The sources, who were granted anonymity because they are not authorized to speak publicly about the short-form video sharing app, said that once the code is split, it could lay the groundwork for a divestiture of the U.S. assets, although there are no current plans to do so.

TikTok declined to comment. The company has previously said it had no plans to sell the U.S. assets and such a move would be impossible.

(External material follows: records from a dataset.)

/-- The canonical form of memory, of a running block. -/
theorem Running.canonical {i : Instr} {s : State} (h : Running i s) : s.mem.wf = true := h.2.1

theorem Running.of_same {i : Instr} {s t : State} (h : Running i s) (e : SameRanges s t) : Running i t := by
  unfold Running
  rw [e.busy, e.mem, e.cfg, e.latch]
  exact h

/-- Which access of a primitive SEQ is at makes no difference to the ranges of the registers. -/
theorem RegistersOk.of_same {i : Instr} {s t : State} {l : Label} {p q : PrimPoint} (h : RegistersOk i s)
    (e : SameRanges s t) (hs : s.cp = .prim l p) (ht : t.cp = .prim l q) : RegistersOk i t := by
  unfold RegistersOk LineOk elemAddr8 at h ⊢
  rw [e.cfg, e.latch, e.idx, e.cur, e.cape, e.num, e.digs, ht]
  rw [hs] at h
  cases i with
  | readUntil keep pb delim => simpa using h
  | echoUntil keep delim => simpa using h
  | sendInt => simpa using h
  | _ => exact h

theorem Inside.of_same {i : Instr} {l : Label} {s t : State} (h : Inside i l s) (e : SameRanges s t)
    (hcp : t.cp = s.cp) : Inside i l t := by
  obtain ⟨p, hp⟩ := h.point
  exact ⟨h.running.of_same e, ⟨p, hcp.trans hp⟩, h.registers.of_same e hp (hcp.trans hp)⟩

theorem Underway.inside {i : Instr} {l : Label} {p : PrimPoint} {s : State} (h : Underway i s)
    (hp : s.cp = .prim l p) : Inside i l s := ⟨h.running, ⟨p, hp⟩, h.registers⟩

/-! ### The ways an operation goes on -/

theorem pollBudget_TX1 {s : State} {l : Label} (h : s.cp = .prim l .TX1) : pollBudget s = none := by
  unfold pollBudget
  rw [h]

theorem pollBudget_TX2 {s : State} {l : Label} (h : s.cp = .prim l .TX2) :
    pollBudget s = some (sendBudget s.cfg) := by
  unfold pollBudget
  rw [h]

theorem pollBudget_RX2 {s : State} {l : Label} (h : s.cp = .prim l .RX2) : pollBudget s = none := by
  unfold pollBudget
  rw [h]

theorem PollOk.of_none {s : State} (h : pollBudget s = none) : PollOk s :=
  fun _ hb => nomatch h.symm.trans hb

theorem Running.completes {i : Instr} {s : State} (h : Running i s) (r : Word) (o : Bool) (e : BitVec 3) :
    Settled i (complete r o e s) := .inl ⟨h.canonical, rfl, rfl⟩

theorem Running.finishes {i : Instr} {s : State} (h : Running i s) (r : Word) : Settled i (finish r s) :=
  h.completes r true errNone

theorem Running.raises {i : Instr} {s : State} (h : Running i s) (e : ErrorClass) (r : Word) :
    Settled i (raise e r s) := h.completes r false e.code

theorem Running.goes {i : Instr} {s : State} {l : Label} (h : Running i s) (hown : ownsPoint i (.op l) = true)
    (hpoll : pollBudget (goto l s) = none) (hr : RegistersOk i (goto l s)) : Settled i (goto l s) :=
  .inr ⟨h, hown, .of_none hpoll, hr⟩

theorem Running.sends {i : Instr} {s : State} {l : Label} {v : Half} (h : Running i s)
    (hown : ownsPoint i (.prim l .TX1) = true) (hr : RegistersOk i (txfCall l v s)) : Settled i (txfCall l v s) :=
  .inr ⟨h, hown, .of_none (pollBudget_TX1 rfl), hr⟩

TikTok and its Chinese parent company ByteDance sued in U.S. federal court in May, seeking to block the law forcing a sale or ban of the app by Jan. 19. A U.S. appeals court on Tuesday set a fast-track schedule to consider the legal challenges to the new law.

MILLIONS OF LINES OF CODE

In the past few months, hundreds of ByteDance and TikTok engineers in both the U.S. and China were ordered to begin separating millions of lines of code, sifting through the company’s algorithm that pairs users with videos to their liking. The engineers’ mission is to create a separate code base that is independent of systems used by ByteDance’s Chinese version of TikTok, Douyin, while eliminating any information linking to Chinese users, two sources with direct knowledge of the project told Reuters.

The previously unreported plan provides a rare look into what a technical separation of TikTok's U.S. operations could be like, and shows to what lengths TikTok will go to address the bipartisan political risk it faces. U.S. President Biden and other supporters of the law argue TikTok gives Beijing far too much access to reams of data, information that could be used to spy on or influence TikTok’s U.S. users.

Reuters previously reported that a sale of the app with algorithms is highly unlikely. The Chinese government in 2020 added content recommendation algorithms to its export-control list, requiring a divestiture or sale of TikTok's algorithm to go through its administrative licensing procedures.

The source code for TikTok’s recommendation engine was originally developed by ByteDance engineers in China, and customized for operations in TikTok’s various global markets, including the U.S., according to a legal filing.